Validierung des Ca2+-Imaging-Protokolls
Zur Validierung des neuen Ca2+-Imaging-Protokolls wurde eine gut charakterisierte Mutation gewählt, welche die synaptische Transmission beeinträchtigt. Die Ca2+-Spitzen waren in den mutierten Neuronen nur etwa halb so stark wie in den Kontrollen. In einem weiteren Experiment wurden corticale Neuronen untersucht, die aus neugeborenen Mäusen mit einer konditionellen Deletion aller drei Neurexine (Pan-Neurexin-Deletion) stammten. Entsprechend beobachteten Südhof und Sun eine schwächere synchrone Feuerrate in den Deletionsmutanten. Das neue Ca2+-Imaging-Protokoll kann also nicht nur mutante Phänotypen erkennen, sondern auch zwischen verschiedenen Phänotypen unterscheiden.

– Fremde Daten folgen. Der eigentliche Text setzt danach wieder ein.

-- ==== Sys2Proof/Laws/Quiet.lean ====
section
/-! SUPPORT. What the end of an event can do where it has no consequence beyond its own: no visitor waits, no script
runs and no request is held. -/

namespace Sys2Proof.Machine

/-- A hand-off to VPC that changes nothing where no visitor waits and no script runs, or a record still to be raised. -/
def Work.isNeutral : Work → Bool
  | .raise _ | .routeChange _ _ _ | .tableChange | .headChange _ _ | .trackChange _ _ | .startExam | .beginStep
  | .judgeScript => true
  | .moveReport _ _ | .press _ => false

/-- The records that a list of hand-offs still raises. -/
def raisedBy (l : List Work) : List EventRec :=
  l.filterMap fun w => match w with
    | .raise e => some e
    | _ => none

/-- The records are raised in their order. -/
def raiseAll (l : List EventRec) (s : State) : State := s.setHl (s.hl.raised l)

theorem raiseAll_nil (s : State) : raiseAll [] s = s := rfl

theorem raiseAll_cons (e : EventRec) (l : List EventRec) (s : State) : raiseAll (e :: l) s = raiseAll l (raise e s) := rfl

/-- What has no consequence beyond its own event. -/
structure Calm (s : State) : Prop where
  queue : s.vpc.queue = []
  runner : s.vpc.runner = {}
  held : s.rie.heldQueue = []
  mode : s.mode ≠ .stopping

theorem State.Quiet.calm {s : State} (h : s.Quiet) : Calm s := ⟨h.2.1.1, h.2.1.2, h.2.2.1, h.2.2.2⟩

variable {s : State}

theorem Calm.startable (h : Calm s) : s.startable = none := by
  unfold State.startable
  rw [h.queue]
  split <;> rfl

theorem Calm.stopping (h : Calm s) : s.stoppingOver = false := by
  have := h.mode
  simp [State.stoppingOver, this]

theorem Calm.startExam (h : Calm s) : startExam s = s := by simp [Machine.startExam, h.startable]

theorem Calm.rescan (h : Calm s) : rescan s = s := by
  unfold Machine.rescan
  rw [h.held]
  split <;> rfl

theorem Calm.currentStep (h : Calm s) : s.currentStep = none := by simp [State.currentStep, h.runner]

theorem Calm.setRunner (h : Calm s) : s.setRunner {} = s := by
  have hr := h.runner
  unfold State.setRunner
  rw [← hr]

theorem Calm.routeNews (h : Calm s) (q : Nat) (st : RouteState) (c : RouteCause) : routeNews q st c s = s := by
  have hr := h.runner
  unfold Machine.routeNews
  simp only [hr, List.filter_nil, reduceCtorEq, false_and, if_false]
  (repeat' split) <;> first | rfl | exact h.setRunner

theorem Calm.runWork (h : Calm s) {w : Work} (hw : w.isNeutral = true) : runWork w s = raiseAll (raisedBy [w]) s := by
  cases w <;> simp only [Work.isNeutral, reduceCtorEq] at hw
  case raise e => rfl
  case routeChange q st c => exact h.routeNews q st c
  case tableChange => simp [Machine.runWork, tableNews, h.currentStep]; rfl
  case headChange n t => simp [Machine.runWork, headNews, h.currentStep]; rfl
  case trackChange t o => simp [Machine.runWork, trackNews, h.currentStep]; rfl
  case startExam => exact h.startExam
  case beginStep => simp [Machine.runWork, beginStep, h.currentStep]; rfl
  case judgeScript => simp [Machine.runWork, judgeScript, h.runner]; rfl

theorem settle_calm (l : List Work) (n : Nat) (s : State) (h : Calm s) (hw : s.work = l) (hl : ∀ w ∈ l, w.isNeutral = true)
    (hn : l.length + 1 < n) : settle n s = { raiseAll (raisedBy l) s with work := [], rescanDue := false } := by
  induction l generalizing n s with
  | nil =>
    obtain ⟨n, rfl⟩ : ∃ k, n = k + 2 := ⟨n - 2, by simp at hn; omega⟩
    cases hr : s.rescanDue
    · have e : settleOnce s = none := by simp [settleOnce, hw, h.startable, hr, h.stopping]
      simp only [settle, e]
      cases s
      simp_all [raisedBy, raiseAll]
      rfl
    · have h2 : Calm { s with rescanDue := false, work := [] } := ⟨h.queue, h.runner, h.held, h.mode⟩
      have e : settleOnce s = some { s with rescanDue := false, work := [] } := by
        simp only [settleOnce, hw, h.startable, hr, Option.isSome_none, Bool.false_eq_true, if_false, if_true]
        rw [h2.rescan]
      have e2 : settleOnce { s with rescanDue := false, work := [] } = none := by
        simp only [settleOnce, h2.startable, h2.stopping, Option.isSome_none, Bool.false_eq_true, if_false]
      simp only [settle, e, e2]
      rfl
  | cons w l ih =>
    obtain ⟨n, rfl⟩ : ∃ k, n = k + 1 := ⟨n - 1, by simp at hn; omega⟩
    have h2 : Calm { s with work := [] } := ⟨h.queue, h.runner, h.held, h.mode⟩
    have e : settleOnce s = some { raiseAll (raisedBy [w]) s with work := l } := by
      simp only [settleOnce, hw]
      rw [h2.runWork (hl w (List.mem_cons_self ..))]
      rfl
    simp only [settle, e]
    refine (ih n { raiseAll (raisedBy [w]) s with work := l } ⟨h.queue, h.runner, h.held, h.mode⟩ rfl
      (fun v hv => hl v (List.mem_cons_of_mem _ hv)) (by simp at hn; omega)).trans ?_
    cases w <;> rfl

/-- Where an event has no consequence beyond its own, its end raises what is still to be raised and chooses the lamps
afresh. -/
theorem finish_calm (s : State) (h : Calm s) (hl : ∀ w ∈ s.work, w.isNeutral = true) :
    finish s = (raiseAll (raisedBy s.work) s).settled := by
  unfold finish
  rw [settle_calm s.work _ s h rfl hl (by unfold settleLimit; omega)]
  rfl

/-- The same where nothing is left to be handed on. -/
theorem finish_calm_idle (s : State) (h : Calm s) (hw : s.work = []) : finish s = s.settled := by
  rw [finish_calm s h (by simp [hw]), hw]
  rfl

end Sys2Proof.Machine
end

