theorem scriptTest_firstFailing (r : ScriptRec) : FirstFailing [
    (r.inRange = true ∧ (10, a) ∉ dmg, .fieldRange),
    (∀ e ∈ t.scripts, e.1 < a → e.2.button ≠ r.button, .scriptButtonTwice),
    (∀ y ∈ r.steps, (match y with
      | .setRoute q | .cancelRoute q => t.routes.get? q ≠ none
      | .waitArrival k _ | .waitClear k _ => t.tracks.get? k ≠ none
      | .turnTable d e => t.turntable ≠ none ∧ ∃ v, t.roads.get? d = some v ∧ askedAdmitted e v.endsAllowed = true
      | .display _ _ | .pause _ => True), .scriptRefBad),
    (∀ i q : Nat, r.steps[i]? = some (ScriptStep.cancelRoute q) →
      ∃ j, j < i ∧ r.steps[j]? = some (ScriptStep.setRoute q), .scriptCancelNotSet)] (t.scriptTest dmg a r) :=
  .cons (by simp) fun _ => .cons (by simp) fun _ =>
    .cons (List.all_eq_true.trans (forall₂_congr fun y _ => t.stepRefs_iff y)) fun _ =>
    .last (by simp [cancelsFollowSets_iff])

theorem berthTest_firstFailing (r : BerthRec) : FirstFailing [
    ((11, a) ∉ dmg ∧ r.inRange = true, .fieldRange),
    (r.track = 0 ∨ t.tracks.get? r.track ≠ none, .berthSectionAbsent)] (t.berthTest dmg a r) :=
  .cons (by simp [and_comm]) fun _ => .last (by simp)

/-! ## Touched-district sets (R19) -/

theorem mem_addNumber (k d : Nat) (l : List Nat) : d ∈ addNumber k l ↔ d = k ∨ d ∈ l := by
  induction l with
  | nil => simp [addNumber]
  | cons j l ih =>
    unfold addNumber
    split
    · simp
    · split
      · simp_all
      · simp [ih, or_left_comm]

theorem addNumber_rising (k : Nat) {l : List Nat} (h : l.Pairwise (· < ·)) : (addNumber k l).Pairwise (· < ·) := by
  induction l with
  | nil => simp [addNumber]
  | cons j l ih =>
    obtain ⟨hj, hl⟩ := List.pairwise_cons.1 h
    unfold addNumber
    split
    · rename_i hkj
      exact List.pairwise_cons.2 ⟨by simpa [hkj] using fun d hd => Nat.lt_trans hkj (hj d hd), h⟩
    · split
      · exact h
      · refine List.pairwise_cons.2 ⟨fun d hd => ?_, ih hl⟩
        rcases (mem_addNumber k d l).1 hd with rfl | hd
        · omega
        · exact hj d hd

theorem foldl_addNumber (l : List Nat) {m : List Nat} (h : m.Pairwise (· < ·)) :
    (l.foldl (fun acc k => addNumber k acc) m).Pairwise (· < ·)
      ∧ ∀ d, d ∈ l.foldl (fun acc k => addNumber k acc) m ↔ d ∈ l ∨ d ∈ m := by
  induction l generalizing m with
  | nil => exact ⟨h, by simp⟩
  | cons k l ih =>
    obtain ⟨rising, mem⟩ := ih (addNumber_rising k h)
    exact ⟨rising, fun d => by simp [mem, mem_addNumber, or_left_comm, or_assoc]⟩

theorem unionNumbers_nodup (l : List Nat) : (unionNumbers l).Nodup :=
  (foldl_addNumber l .nil).1.imp Nat.ne_of_lt

@[simp] theorem mem_unionNumbers (l : List Nat) (d : Nat) : d ∈ unionNumbers l ↔ d ∈ l :=
  ((foldl_addNumber l .nil).2 d).trans (by simp)

@[simp] theorem mem_districtOfTrack (k d : Nat) :
    d ∈ t.districtOfTrack k ↔ ∃ v, t.tracks.get? k = some v ∧ v.district = d := by
  simp [districtOfTrack]

/-- The district of the deck, of a layout that has one. -/
theorem mem_deckDistrict (d : Nat) : d ∈ t.deckIndex.toList.flatMap t.districtOfTrack
    ↔ ∃ k v, t.deckIndex = some k ∧ t.tracks.get? k = some v ∧ v.district = d := by
  simp [List.mem_flatMap]

theorem mem_routeSet (q : RouteRec) (d : Nat) : d ∈ t.routeSet q ↔
    (∃ k ∈ q.path ++ q.overlap, ∃ v, t.tracks.get? k = some v ∧ v.district = d)
    ∨ (∃ y ∈ q.reqs, ∃ v, t.points.get? y.point = some v ∧ v.district = d)
    ∨ (∃ v, t.signals.get? q.entry = some v ∧ v.district = d)
    ∨ (q.deck ≠ none ∧ ∃ k v, t.deckIndex = some k ∧ t.tracks.get? k = some v ∧ v.district = d) := by
  have deck : d ∈ (if q.deck.isSome then t.deckIndex.toList.flatMap t.districtOfTrack else [])
      ↔ q.deck ≠ none ∧ ∃ k v, t.deckIndex = some k ∧ t.tracks.get? k = some v ∧ v.district = d := by
    cases q.deck <;> simp
  unfold routeSet
  rw [mem_unionNumbers, List.mem_append, List.mem_append, List.mem_append, deck, ← List.flatMap_append]
  simp [or_assoc, or_and_right, exists_or]
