-- ==== Sys2Proof/WellFormed.lean ====
section
/-! DEFINITION. Which terms of `Instr` stand for an encoding: an ILLEGAL word is one that no row above it in the table
takes (30_encoding.md R82), and the state code of a TICK_P0, TICK_P2 or TICK_P3_PAUSE key is one of the ten, since the
reserved codes select their own rows first (R87, priorities 2 to 5). Every other operand is legal at every value. -/

namespace Sys2Proof

/-- The must-be-0 bits of each opcode below 0x8 (30_encoding.md R81). -/
def mustBeZero (op : BitVec 4) : CmdWord :=
  match op.toNat with
  | 0 => 0x0FFF#16
  | 1 => 0x0F80#16
  | 2 => 0x0F00#16
  | 4 => 0x0FFF#16
  | 5 => 0x0FF0#16
  | 6 => 0x0FF8#16
  | 7 => 0x0FF0#16
  | _ => 0#16

/-- The opcode field, `OP` = [15:12] (R80). -/
def opField (w : CmdWord) : BitVec 4 := w.extractLsb' 12 4

/-- OP 0x0 to 0x7 with a must-be-0 bit set: the second clause of R82. -/
def hasReservedBit (w : CmdWord) : Bool :=
  decide ((opField w).toNat < 8) && decide (w &&& mustBeZero (opField w) ≠ 0#16)

/-- A code that names one of the ten states (R86). -/
def legalCode (c : StateCode) : Bool := decide (c.toNat < 10)

/-- The well-formedness check of an instruction. -/
def Instr.wf : Instr → Bool
  | .illegal w => hasReservedBit w
  | .tickP0 _ st => legalCode st
  | .tickP2 _ st => legalCode st
  | .tickP3Pause st => legalCode st
  | .nop => true
  | .setaddr _ => true
  | .write _ => true
  | .read _ => true
  | .poprx => true
  | .rdreg _ => true
  | .setcfg _ _ _ => true
  | .clrsts _ => true
  | .reserved _ => true
  | .tickConsume _ _ _ => true
  | .tickReserved1011 _ _ _ => true
  | .tickReserved1215 _ _ _ => true
  | .idleP1 _ => true
  | .startP1 _ => true
  | .saddrP1 _ => true
  | .srwP1 _ => true
  | .wackP1 _ => true
  | .sdataP1 _ => true
  | .rdataP1 _ => true
  | .sackP1 _ => true
  | .snackP1 _ => true
  | .stopP1 _ => true
  | .idleP3 => true
  | .startP3 => true
  | .saddrP3 => true
  | .srwP3 => true
  | .wackP3 => true
  | .sdataP3 => true
  | .rdataP3 => true
  | .sackP3 => true
  | .snackP3 => true
  | .stopP3 => true

end Sys2Proof
end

Neuronale Plastizität und Informationsverarbeitung
Ein Forschungsteam hat herausgefunden, dass die flexible Abstimmung von synaptischer Kurz- und Langzeitplastizität es Nervenzellen ermöglicht, zeitliche Sequenzen von Aktionspotentialen als räumliche Aktivitätsmuster zu verarbeiten. Dieser Mechanismus steigert die Kapazität und Zuverlässigkeit neuronaler Schaltkreise und könnte erklären, wie das Gehirn komplexe Lern- und Gedächtnisleistungen hervorbringt. Um also z.B. Diese Erkenntnisse basieren auf phänomenologischen Modellen synaptischer Kurzzeitplastizität, die mit elektrophysiologisch gemessener Hirnaktivität übereinstimmen.
Perspektiven für die regenerative Medizin
Die Fortschritte in der neuronalen Induktion im Labor eröffnen vielversprechende Perspektiven für die regenerative Medizin. Die Möglichkeit, aus leicht zugänglichen Zellen wie Blutzellen oder peripheren Geweben neuronale Zellen zu generieren, könnte die Behandlung von neurodegenerativen Erkrankungen wie Parkinson, Alzheimer und Rückenmarksverletzungen revolutionieren. Die Erforschung der peripheren neuralen Stammzellen und die Entwicklung von in-vitro-Modellen mit iPS-Zellen tragen dazu bei, die komplexen Mechanismen des Nervensystems besser zu verstehen und neue Therapieansätze zu entwickeln.